15. The Rich Man’s Burden
    C ivilization is the mastery of violence, the triumph, constantly challenged, over the aggressive nature of the primate. For primates we have been and primates we shall remain, however often we learn to find joy in a camellia on moss. This is the very purpose of education. What does education imply? One must offer camellias on moss, tirelessly, in order to escape the natural impulses of our species, because those impulses do not change, and continually threaten the fragile equilibrium of survival.
    I am a very camellia-on-moss sort of person. If I really think about it, there is nothing else that can quite explain my withdrawal into this bleak loge of mine. As I was convinced very early on of the pointlessness of my existence, I could have chosen to rebel, and taking God as my witness that I had been cruelly used by fate, I could have resorted to the violence inherent in our condition. But school made of me a soul whose unpromising destiny led only to abnegation and confinement. The wonder of my second birth had shown me the way to master my impulses: since it was school that had given birth to me, I had to show my allegiance, and thus I complied with my instructors’ intentions by tamely becoming a most civilized human being. In fact, when the struggle to dominate our primate aggressiveness takes up arms as powerful as books and words, the undertaking is an easy one, and that is how I became an educated person, finding in written symbols the strength to resist my own nature.

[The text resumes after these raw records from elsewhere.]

/-- Begin training for a cause (R72, R75, R76). -/
def Dev.beginTraining (d : Dev) (c : Nat) (cause : TrainCause) : Dev :=
  d.updHost c fun h => { h with up := false, training := some cause, attempts := 0, askTrain := false, down := false
                                pauseFrom := some (h.pauseFrom.getD d.clock) }

/-- An IDLE, LINK or TRAIN frame that checks (R56, R561). -/
def Dev.unsequenced (d : Dev) (c : Nat) (b : BitVec 64) : Dev :=
  match bits b.toNat 3 0 with
  | 0xE => d.linkFrame c b
  | 0xF => if bits b.toNat 7 4 = 1 then d.beginTraining c .service else d.badFrame c
  | _ => d

/-! ## Write data -/

/-- Does beat `k` of a write check: META, index and CRC (R60, R65)? -/
def beatOk (seq : BitVec 8) (k : Nat) (b : HostBeat) : Bool :=
  b.info == BitVec.ofNat 16 (seq.toNat + 256 * k) && b.crc == crc16 (toLe 2 b.info.toNat ++ lineBytes b.data)

/-- Are the parts of a sequenced frame there: none while data are missing (R68). -/
def FrameIn.partsOk (f : FrameIn) : Option Bool :=
  let h := frameF f.body
  if !h.isWrite then some true
  else if h.op = 3 ∧ f.maskCrc ≠ crc16 (h.seq.toNat |> toLe 1 |> (· ++ toLe 8 f.mask.toNat)) then some false
  else if !((f.beats.take h.words).zipIdx.all fun p => beatOk h.seq p.2 p.1) then some false
  else if f.beats.length < h.words then none
  else some true

/-! ## Acceptance -/

/-- Accept a frame in SEQ order (R68, R73), and execute it. -/
def Dev.acceptFrame (exec : Dev → Nat → FrameIn → Dev) (d : Dev) (c : Nat) (f : FrameIn) : Dev :=
  let h := d.host c
  let w := (frameF f.body).words
  let d := d.setHost c (({ h with
    expSeq := h.expSeq + 1, unacked := h.unacked + 1
    unackedSince := if h.unacked = 0 then d.clock else h.unackedSince
    rqUsed := h.rqUsed + 1, wdUsed := h.wdUsed + BitVec.ofNat 16 w, rounds := 0 }).resume d.clock)
  exec d c f

/-- A sequenced frame whose CRC checks (R68). -/
def Dev.sequencedFrame (exec : Dev → Nat → FrameIn → Dev) (d : Dev) (c : Nat) (f : FrameIn) : Dev :=
  let h := d.host c
  let x := frameF f.body
  let k := (x.seq - h.expSeq).toNat
  -- a new frame sent without credit is treated as one that failed its CRC; resending consumes none (R73)
  if k < 128 ∧ ((h.rqGiven - h.rqUsed).toNat ≤ k ∨ (h.wdGiven - h.wdUsed).toNat < x.words) then
    (d.setRegBit (rHpErr c) 29 true).badFrame c
  else if k = 0 then
    -- `d == 0 and in_error` clears the error and takes the frame again
    let d := d.setHost c { h with inError := false }
    match f.partsOk with
      | some true => d.acceptFrame exec c f
      | some false => d.badFrame c
      | none => d.setHost c { d.host c with waiting := some f }
  else if 128 ≤ k then
    -- a duplicate: discarded, counted, and a link beat requested
    (d.count (rHpDup c) 1).updHost c fun h => h.linkBeat false
  else d

/-- `on_frame` of R68. -/
def Dev.onFrame (exec : Dev → Nat → FrameIn → Dev) (d : Dev) (c : Nat) (f : FrameIn) : Dev :=
  let h := d.host c
  let x := frameF f.body
  if !h.up then d
  else if f.crc ≠ crc16 (toLe 8 f.body.toNat) then d.badFrame c
  else if !x.sequenced then (if unseqOk f.body then d.unsequenced c f.body else d.badFrame c)
  else if h.waiting.isSome then d.setHost c { h with behind := h.behind ++ [f] }
  else d.sequencedFrame exec c f

/-- A write-data beat for the frame that waits (R68); then the frames behind it. -/
def Dev.onBeat (exec : Dev → Nat → FrameIn → Dev) (d : Dev) (c : Nat) (b : HostBeat) : Dev :=
  let h := d.host c
  match h.waiting with
  | none => d
  | some f =>
    if !h.up then d
    else
      let f := { f with beats := f.beats ++ [b] }
      match f.partsOk with
      | none => d.setHost c { h with waiting := some f }
      | some ok =>
        let d := d.setHost c { h with waiting := none, behind := [] }
        let d := if ok then d.acceptFrame exec c f else d.badFrame c
        h.behind.foldl (fun d g => d.onFrame exec c g) d

/-! ## Checks and memory requests -/

/-- The rules of R58. -/
def badRequest (x : FrameF) : Bool :=
  let a := x.addr
  !(x.op == 1 || x.op == 2 || x.op == 3) || x.top || (x.op == 3 && x.len != 0)
    || (x.len != 0 && decide (2 ^ 36 ≤ a ∧ a < 2 ^ 36 + 2 ^ 24 ∨ 0x1800000000 ≤ a ∧ a < 0x1802000000))
    || a / 256 != (a + 64 * x.len.toNat) / 256

/-- The tag of a frame's answer. -/
def hostTag (c : Nat) (x : FrameF) : HostTag :=
  { ch := Fin.ofNat 32 c, srcid := x.srcid, tag := x.tag, seq := x.seq, op := BitVec.ofNat 4 x.op, len := x.len,
    waddr := x.waddr }

/-- Is the read tag in use (R80)? -/
def Dev.tagBusy (d : Dev) (c : Nat) (x : FrameF) : Bool :=
  x.op == 1 && (d.host c).tags.any fun t => t.1 == x.tag

/-- The checks of R78 on a memory frame; 0 when all pass. -/
def Dev.memStatus (d : Dev) (c : Nat) (x : FrameF) : Nat :=
  let a := x.addr
  let p := d.place a
  let acc : Access := { field := d.hstField c x.srcid.toNat, secure := x.world, host := true }
  let write := x.isWrite
  if (d.chan p.ch).down then 3
  else if p.ch ≠ c ∧ !(d.permafrost && c == 0) then 2
  else if d.tagBusy c x then 8
  else if d.permafrost then (if x.world then 0 else 5)
  else if !d.worldOk acc a write then 5
  else if !d.leaseOk acc a then 4
  else if rbit (d.region a) 20 && d.regionBusy a then 7
  else 0

/-- The data beats a frame brought, as words. -/
def FrameIn.words (f : FrameIn) : List Line := (f.beats.take (frameF f.body).words).map (·.data)

/-- A memory frame that passed its checks enters its channel's ingress (R68, R134, R139, R140). -/
def Dev.memIngress (d : Dev) (c : Nat) (f : FrameIn) : Dev :=
  let x := frameF f.body
  let r : PortReq := { origin := .host (hostTag c x), write := x.isWrite, masked := x.op == 3, addr := BitVec.ofNat 36 x.addr,
                       len := x.len, cls := x.cls, field := d.hstField c x.srcid.toNat, secure := x.world,
                       mask := f.mask, data := f.words, poison := false, since := d.clock, words := [], arr := 0 }
  let (r, d) := d.portReq r
  let d := if x.op = 1 then d.updHost c fun h => { h with tags := h.tags ++ [(x.tag, x.len.toNat + 1)] } else d
  d.updChan (d.place x.addr).ch fun ch => { ch with hostIn := ch.hostIn ++ [r], idleFrom := none }

/-- A frame that is not executed, or has been, leaves the ingress queue: its credits are free (R73). -/
def Dev.freeCredits (d : Dev) (c rq wd : Nat) : Dev :=
  d.updHost c fun h => { h with rqFreed := h.rqFreed + rq, wdFreed := h.wdFreed + wd }

/-- Take the next request of the host ingress of a channel (R137, R138, R149): its ingress entry is free (R73). -/
def Dev.takeHost (d : Dev) (c : Nat) : Dev :=
  let ch := d.chan c
  match ch.hostIn with
  | [] => d
  | r :: rest =>
    if d.regionHeld r.addr.toNat && !r.old then d
    else if r.write && d.writeWaits r then d.writeStalls r
    else
      let d := (d.setChan c { ch with hostIn := rest }).freeCredits (d.creditPort c) 1 0
      if r.write then
        let (d, merged) := d.performWrite r 0
        match r.origin with
        | .host t => if merged then d.hostStatus t 1 r.field else d
        | _ => d
      else if ch.down then d.downReads c r 0
      else d.enqueueReads c r 0

/-- The best ready word of a channel for the host port: class 0 before any other (R143), then the oldest. -/
def nextReady (q : List ReadyWord) : Option (Nat × ReadyWord) :=
  let host := fun (r : ReadyWord) => match r.origin with
    | .host _ => true
    | _ => false
  match findPos (fun r => host r && r.cls == 0) q 0 with
  | some x => some x
  | none => findPos host q 0

/-- A read's word is ready: its data beat is sent (R60, R61, R80, R85). -/
def Dev.readReturn (d : Dev) (c : Nat) : Dev :=
  match nextReady (d.chan c).readyQ with
  | none => d
  | some (i, r) =>
    let d := d.updChan c fun ch => { ch with readyQ := dropAt ch.readyQ i }
    match r.origin with
    | .host t =>
      let info := BitVec.ofNat 16 (t.tag.toNat * 4 + r.index.toNat * 2 ^ 11 + (if r.poison then 2 ^ 13 else 0))
      let hc := t.ch.val
      let d := d.updHost hc fun h => h.send info r.data (r.cls == 0)
      -- CH_LAT_MAX follows the latency of class-0 reads (R170)
      let ns := sat 65535 ((d.clock - r.since) / 2)
      if r.cls = 0 && decide (fld (d.reg (rChLatMax c)) 15 0 < ns) then d.setReg (rChLatMax c) (BitVec.ofNat 32 ns) else d
    | _ => d

/-! ## Training -/

/-- HP_LANE of the four strobe groups from the 68 lanes (R86). -/
def Dev.setLanes (d : Dev) (c : Nat) (ok : BitVec 68) : Dev :=
  (List.range 4).foldl (fun d k =>
    d.setReg (rHpLane c k) (BitVec.ofNat 32 (bits ok.toNat (16 * k + 15) (16 * k) + (if ok.getLsbD (64 + k) then 2 ^ 16 else 0)))) d

/-- A host channel becomes down (R72, R75, R371). -/
def Dev.hostDown (d : Dev) (c : Nat) (service : Bool) : Dev :=
  let d := d.updHost c fun h => ({ h with up := false, training := none, down := true, held := [], outq := [], waiting := none,
                                          behind := [], inError := false, replay := false }).resume d.clock
  let d := d.setRegBit (rHpErr c) 30 true
  if service then d.report 0x0701 3 6 c 0 0 else d

/-- The device's beats after step 4 of a retraining in service (R76): those after RACK are resent under their RSEQ, and the first
new beat is a link beat that carries ACKSEQ, before every beat that waits. -/
def HostPort.resumeBeats (h : HostPort) (rack : BitVec 8) : HostPort :=
  let h := h.grant
  let b : OutBeat := { c0 := false, info := 2, data := linkData (h.expSeq - 1) false h.askTrain false h.rqGiven h.wdGiven 0 }
  ({ h with outq := b :: h.outq, unacked := 0 }).acked rack

/-- Normal operation after a successful attempt: fresh state after initial training, kept state after retraining
(R67, R73, R75, R76). DESIGN CHOICE (log 159): the beats from RACK + 1 are resent first and the link beat follows them. -/
def HostPort.trainedUp (h : HostPort) (cause : TrainCause) (rack : BitVec 8) (clock : Nat) : HostPort :=
  match cause with
  | .start =>
    let h' := { HostPort.init with up := true, slow := h.slow, rqGiven := 128, wdGiven := 512, trained := h.trained
                                   pauses := h.pauses, pauseFrom := h.pauseFrom, tags := h.tags }
    h'.resume clock
  | _ =>
    let h' := { h with up := true, training := none, inError := false, replay := false, rounds := 0, attempts := 0
                       rnaks := 0, waiting := none, behind := [] }
    h'.resumeBeats rack |>.resume clock

/-- One attempt of R75. -/
def Dev.trainAttempt (d : Dev) (c : Nat) (ok : BitVec 68) (completed : Bool) (rack : BitVec 8) : Dev :=
  let h := d.host c
  match h.training with
  | none => d
  | some cause =>
    if d.permafrost ∧ c ≠ 0 then d
    else
      let d := if completed then
          (d.setLanes c ok).updHost c fun h =>
            { h with trained := some (if cause = .start then linkData 0xFF false false true 128 512 (ok.zeroExtend 72)
                                      else linkData (h.expSeq - 1) false false true h.rqGiven h.wdGiven (ok.zeroExtend 72)) }
        else d
      if completed && ok == BitVec.allOnes 68 then d.updHost c fun h => h.trainedUp cause rack d.clock
      else
        let n := h.attempts + 1
        let d := d.updHost c fun h => { h with attempts := n }
        if cause = .linkFail ∨ 3 ≤ n then d.hostDown c true else d

end Sys2Proof.Machine
end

    Thus I was utterly astonished by my own reaction when Antoine Pallières rang imperiously at the loge three times, and without a greeting began reproachfully haranguing me for the disappearance of his chrome scooter: I slammed the door in his face, and at the same time very nearly amputated my cat’s tail as he was slipping out the door.
    Not so very camellia-on-moss after all, I thought.
    And as I had to allow Leo re-entry into his quarters, I immediately opened the door again after I had slammed it.
    “Excuse me,” I said, “a draft.”
    Antoine Pallières looked at me with the expression of someone who wonders if he has really seen what he thinks he has seen. But as he has been conditioned to imagine that only what must happen does happen, in the way that rich people convince themselves that their lives run along a heavenly track that the power of money has quite naturally laid for them, Antoine decided to believe me. I find this a fascinating phenomenon: the ability we have to manipulate ourselves so that the foundation of our beliefs is never shaken.
    “Yes, well, anyway I was mainly coming to give you this from my mother,” he said.
    And he handed me a white envelope.
    “Thank you,” I said, and shut the door in his face for the second time.
    And here I am in my kitchen with the envelope in my hand.
    “What is wrong with me this morning?” I say to Leo.
    The death of Pierre Arthens has been wilting my camellias.
    I open the envelope and read this little note written on a business card whose surface is so glossy that the ink, to the dismay of the defeated blotter, has bled slightly underneath each letter.
     
    Madame Michel,
Would you be so kind as, to sign for the packages
from the dry cleaner’s this afternoon?
I’ll pick them up at your loge this evening.
Scribbled signature
     
    I was not prepared for such an underhanded attack. I collapse in shock on the nearest chair. I even begin to wonder if I am not going mad. Does this have the same effect on you, when this sort of thing happens?
    Let me explain:
    The cat is sleeping.
    You’ve just read a harmless little sentence, and it has not caused you any pain or sudden fits of suffering, has it? Fair enough.
    Now read again:
    The cat, is sleeping.
    Let me repeat it, so that there is no cause for ambiguity:
    The cat comma is sleeping.
    The cat, is sleeping.
    Would you be so kind as, to sign for.